There are still bad columnists working in Chicago, of course. David Haugh’s opinions are as bland and lifeless as his prose. Rick Morrissey actually graces the pages of the Sun-Times with these kinds of sentences (about Phil Emery), “If somebody had asked him about the life of a hermit, he would have said it takes a village to raise a recluse.” Deadspin went out of their way to attack Telander’s work of Herculean inanityon Cutler’s non-winning sensibility with the brilliant headline, “Jay Cutler Is Not a Winner Because He Doesn’t Smile at Bears Employees, Writes Crazy Person.”

Steve Rosenbloom is the worst. In my two decades of reading sports writers from around the country I have never encountered a man quite like him. His writing is atrocious; a mixture of failed humor attempts and sarcastic jabs at the local teams. His opinions are pointless and predictable. His moment-to-moment reactions to Bears games on his blog actually reveal how little he understands the game he’s covering. Rosenbloom is not competing with the best sports columnists in the country. Rosenbloom is competing with the drunkest guy at the end of the bar and the loudest teenage brat on Twitter.

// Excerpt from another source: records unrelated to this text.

/-- A SET_SECTION card that passes its checks acts and goes DONE OK with the state of its section: IN clears and OUT sets
the section's forced flag, and MAP gives a ribbon section a segment that backs no other section, the one it left becoming
free. Each section that leaves or becomes LIVE by it gives its notice before the slot is finished (R44; that order is log
entry 26). Other sections, the health of segments and the other blocks stay. A card whose canvas, action, section or
segment is outside its encoding or range, MAP on MAIN among them, is refused BAD_FIELD with result 0, and a MAP of a
segment that backs another section r IN_USE with result 16 + r; a refused card moves nothing but its slot (R42, R43). -/
def Obligations.SetSectionForcesOrMaps : Prop :=
  (∀ (slot : Nat) (post : Word) (q : SectionCue) (s : State), s.ready .plan →
     q.canvas ≤ 1 → q.sect < (if q.canvas = 0 then 16 else 64) →
     (q.action ≤ 1 ∨ (q.action = 2 ∧ q.canvas = 1 ∧ q.segment < 68 ∧
       ∀ r, r < 64 → r ≠ q.sect → s.part.sec.backing r ≠ q.segment)) →
     let i := if q.canvas = 0 then q.sect else 16 + q.sect
     ∃ t, exec (.setSection slot post q) s = .next t ∧
       (q.action ≤ 1 → tget false t.part.sec.forced i = decide (q.action = 1) ∧
         (∀ j, j ≠ i → tget false t.part.sec.forced j = tget false s.part.sec.forced j) ∧
         t.part.sec.map = s.part.sec.map) ∧
       (q.action = 2 → t.part.sec.backing q.sect = q.segment ∧
         (∀ r, r ≠ q.sect → t.part.sec.backing r = s.part.sec.backing r) ∧
         t.part.sec.forced = s.part.sec.forced) ∧
       s.port.slotReads t.port .plan slot 4 0 s.port.showTick (toWord (t.part.sec.stateOf i).code) ∧
       (s.port.laid → Port.through (t.part.sec.noticed false s.part.sec.states ++
         [slotMoves .plan slot 4 0 (toWord (t.part.sec.stateOf i).code)]) s.port t.port) ∧
       t.part.sec.health = s.part.sec.health ∧ t.part.tb = s.part.tb ∧ t.part.clk = s.part.clk ∧
       t.blk = { s.blk with port := t.port, measures := t.blk.measures }) ∧
  ∀ (slot : Nat) (post : Word) (q : SectionCue) (s : State), s.ready .plan →
    let fails : Prop := 1 < q.canvas ∨ 2 < q.action ∨ (if q.canvas = 0 then 16 else 64) ≤ q.sect ∨
      (q.action = 2 ∧ (q.canvas = 0 ∨ 67 < q.segment))
    (fails → ∃ t, exec (.setSection slot post q) s = .next t ∧ s.onlyMoved t .plan slot 5 19 0) ∧
    ∀ r, ¬fails → q.action = 2 → r < 64 → s.part.sec.backing r = q.segment →
      s.part.sec.backing q.sect ≠ q.segment →
      (∀ u, u < 64 → s.part.sec.backing u = q.segment → u = r) →
      ∃ t, exec (.setSection slot post q) s = .next t ∧ s.onlyMoved t .plan slot 5 21 (toWord (16 + r))

/-- The visible area of a measured zone is the number of pixels of its rectangle that lie in no zone that covers it
and in no unusable section of its canvas, each pixel counted once (R50). -/
def Obligations.VisibleAreaCountsPixels : Prop :=
  ∀ (th : Thresholds) (zones : List ZoneRun) (unusable : Canvas → List Rect) (z : ZoneRun),
    let r := z.zone.rect
    (measureZone th zones unusable z).visible =
      (((Finset.Ico r.x (r.x + r.w)) ×ˢ (Finset.Ico r.y (r.y + r.h))).filter fun q : Nat × Nat =>
        (∀ y ∈ zones, covers y z = true → y.zone.rect.hasPixel q.1 q.2 = false) ∧
        ∀ u ∈ unusable z.zone.canvas, u.hasPixel q.1 q.2 = false).card

/-- The base weight never falls as the permille rises; it is 0 below F, 256 at U and above, and at most 255 between
(R53). -/
def Obligations.BaseWeightRisesWithVisibility : Prop :=
  ∀ (th : Thresholds) (p q : Nat), th.floor < th.full → p ≤ q →
    baseWeight th p ≤ baseWeight th q ∧ baseWeight th q ≤ 256 ∧
    (p < th.floor → baseWeight th p = 0) ∧ (th.full ≤ p → baseWeight th p = 256) ∧
    (p < th.full → baseWeight th p ≤ 255)

/-! ## Plans and zones -/

/-- A POST_PLAN card whose count is 1 to 16, whose records each pass by themselves and against every earlier one,
becomes the staged plan; its slot is not finished yet, a plan staged before is discarded and its slot REFUSED
SUPERSEDED, and the active plan and all else stay. A card whose count is outside 1 to 16 is refused BAD_FIELD with result 16,
and one with a record that fails by itself or against an earlier one with the position of the first such record; it moves
nothing but its slot (R15, R16, R17). -/
def Obligations.PostPlanStagesAPlan : Prop :=
  (∀ (slot : Nat) (post : Word) (q : PlanCue) (s : State), s.ready .plan →
     1 ≤ q.count → q.count ≤ 16 → q.recs.length = q.count →
     (∀ r ∈ q.recs, recFails s.port.sizesInForce r = false) →
     q.recs.Pairwise (fun e r => pairFails e r = false) →
     ∃ t, exec (.postPlan slot post q) s = .next t ∧
       t.blk.comp.staged = some ⟨q.recs.map zoneOfRec, slot, post⟩ ∧
       t = s.onPart (·.onBlk fun b =>
         { b with port := t.port, comp := { b.comp with staged := t.blk.comp.staged } }) ∧
       match s.blk.comp.staged with
       | none => t.port = s.port
       | some old => s.port.slotMoved t.port .plan old.slot 5 26 0) ∧
  ∀ (slot : Nat) (post : Word) (q : PlanCue) (s : State), s.ready .plan →
    (q.count = 0 ∨ 16 < q.count →
      ∃ t, exec (.postPlan slot post q) s = .next t ∧ s.onlyMoved t .plan slot 5 19 16) ∧
    ∀ i r, 1 ≤ q.count → q.count ≤ 16 → q.recs.length = q.count → q.recs[i]? = some r →
      (recFails s.port.sizesInForce r = true ∨ ∃ e ∈ q.recs.take i, pairFails e r = true) →
      (∀ j u, j < i → q.recs[j]? = some u →
        recFails s.port.sizesInForce u = false ∧ ∀ e ∈ q.recs.take j, pairFails e u = false) →
      ∃ t, exec (.postPlan slot post q) s = .next t ∧ s.onlyMoved t .plan slot 5 19 (toWord i)

/-- SHOW_ZONE and HIDE_ZONE on a zone of the active plan. SHOW: a HIDDEN zone is SHOWN by a CUT with result 0 and begins
to fade in at step 1 with result N by a FADE of N; a fade-out turns to a fade-in at the same step s with result N + 1 − s;
a zone FADING_IN or SHOWN is left with result 0. HIDE: a SHOWN zone is HIDDEN by a CUT with result 0 and begins to fade
out at step N with result N; a fade-in turns to a fade-out at the same step s with result s; a zone FADING_OUT or HIDDEN
is left with result 0. The override of the card replaces the zone's own transition, and other zones stay (R24, R25, R26).
On a yielded zone, and while a plan is staged, the card acts as a CUT with result 0, a yielded zone in a transition taking
the end the card names; while a plan is staged the outcome of a card that has an effect is CLAMPED, and a zone not yielded
that is already on its way is left with outcome OK (R18, R28). A card that names no zone of an active plan, or has an
override or a length outside its encoding, is refused BAD_FIELD with result 0; a SHOW of a HIDDEN STILL zone is refused
BAD_FIELD where its image slot is EMPTY and IN_USE where it is LOADING, with a free value as result, log entry 4; the
result 0 before those is log entry 46. A refused card moves no zone. Where the fade that is reversed was begun by an
earlier card of the same mark, its step and the result are the model's choice, log entry 37. -/
def Obligations.ZoneCardsShowAndHide : Prop :=
  ∀ (slot : Nat) (post : Word) (q : ZoneCue) (s : State), s.ready .plan →
    let staged : Prop := s.blk.comp.staged ≠ none
    let coded : Prop := q.override ≤ 1 ∨ (q.override = 2 ∧ 1 ≤ q.len ∧ q.len ≤ 60)
    let seen (t : State) (id : Nat) := (t.blk.comp.zone id).map fun y => (y.zone, y.vis, y.yielded)
    let fade (z : ZoneRun) := if q.override = 0 then z.zone.fade else if q.override = 1 then none else some q.len
    let shown (z : ZoneRun) : Visibility × Nat := match z.vis, fade z with
      | .shown, _ => (.shown, 0)
      | .fadingIn k n, _ => if z.yielded = true then (.shown, 0) else (.fadingIn k n, 0)
      | .hidden, none => (.shown, 0)
      | .hidden, some n => if z.yielded = true ∨ staged then (.shown, 0) else (.fadingIn 1 n, n)
      | .fadingOut k n, _ => if z.yielded = true ∨ staged then (.shown, 0) else (.fadingIn k n, n + 1 - k)
    let hidden (z : ZoneRun) : Visibility × Nat := match z.vis, fade z with
      | .hidden, _ => (.hidden, 0)
      | .fadingOut k n, _ => if z.yielded = true then (.hidden, 0) else (.fadingOut k n, 0)
      | .shown, none => (.hidden, 0)
      | .shown, some n => if z.yielded = true ∨ staged then (.hidden, 0) else (.fadingOut n n, n)
      | .fadingIn k n, _ => if z.yielded = true ∨ staged then (.hidden, 0) else (.fadingOut k n, k)
    let moved (t : State) : Prop := t = s.onPart (·.onBlk fun b =>
      { b with port := t.port, measures := t.blk.measures, comp := { b.comp with active := t.blk.comp.active } })
    let acts (i : Instr) (z : ZoneRun) (after : Visibility × Nat) : Prop :=
      ∃ t, exec i s = .next t ∧ moved t ∧ seen t q.zone = some (z.zone, after.1, z.yielded) ∧
        (∀ id, id ≠ q.zone → seen t id = seen s id) ∧
        s.port.slotMoved t.port .plan slot 4 (if staged ∧ after.1 ≠ z.vis then 1 else 0) (toWord after.2)
    let refused (i : Instr) : Prop :=
      ∃ t, exec i s = .next t ∧ moved t ∧ (∀ id, seen t id = seen s id) ∧
        s.port.slotMoved t.port .plan slot 5 19 0
    (∀ z, coded → s.blk.comp.zone q.zone = some z →
      (z.zone.kind = .still → z.vis = .hidden → (s.blk.rot.slot z.zone.source).isReady = true) →
      acts (.showZone slot post q) z (shown z)) ∧
    (∀ z, coded → s.blk.comp.zone q.zone = some z → acts (.hideZone slot post q) z (hidden z)) ∧
    (¬coded ∨ s.blk.comp.zone q.zone = none →
      refused (.showZone slot post q) ∧ refused (.hideZone slot post q)) ∧
    ∀ z, coded → s.blk.comp.zone q.zone = some z → z.zone.kind = .still → z.vis = .hidden →
      (s.blk.rot.slot z.zone.source).isReady = false →
      ∃ t result, exec (.showZone slot post q) s = .next t ∧ moved t ∧ (∀ id, seen t id = seen s id) ∧
        ({ s.port with unstated := s.port.unstated + 1 } : Port).slotMoved t.port .plan slot 5
          (if s.blk.rot.slot z.zone.source = .empty then 19 else 21) result

/-- A zone whose fade has drawn its last step ends its transition: FADING_IN at step N is SHOWN, FADING_OUT at step 1
is HIDDEN; the other zones, the Port and the other blocks stay (R23). The row taken by
itself is that step of the mark, log entry 13. -/
def Obligations.FadeEndSettlesTheZone : Prop :=
  ∀ (id : Nat) (s : State) (z : ZoneRun), s.part.live = true → s.blk.comp.zone id = some z →
    ∃ t, exec (.fadeEnd id) s = .next t ∧
      (∀ n, z.vis = .fadingIn n n → (t.blk.comp.zone id).map (·.vis) = some .shown) ∧
      (∀ n, z.vis = .fadingOut 1 n → (t.blk.comp.zone id).map (·.vis) = some .hidden) ∧
      (∀ j, j ≠ id → t.blk.comp.zone j = s.blk.comp.zone j) ∧
      t = s.onPart (·.onBlk fun b => { b with measures := t.blk.measures,
                                              comp := { b.comp with active := t.blk.comp.active } })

Today is the first day of the 2012 NFL season. And DaBearsBlog will no longer validate the existence of these men on its pages. Brad Biggs, Sean Jensen and the boys over at ESPN Chicago are the real deal. We’ll celebrate their work and rely on their information. But no longer will I be using the columnists as a springboard for my columns. No longer will links to Rosenbloom or Haugh or Telander appear here. The Chicago Bears are one of the greatest franchises in the history of sports and the Chicago Bears fan deserves better.

Can I be the one to provide it? I hope, from an opinion perspective, I am part of a solution . I know, from an editorial perspective, ignoring the current crop of columnists is a definitive step in the right direction for the emotional and intellectual sanity of us all.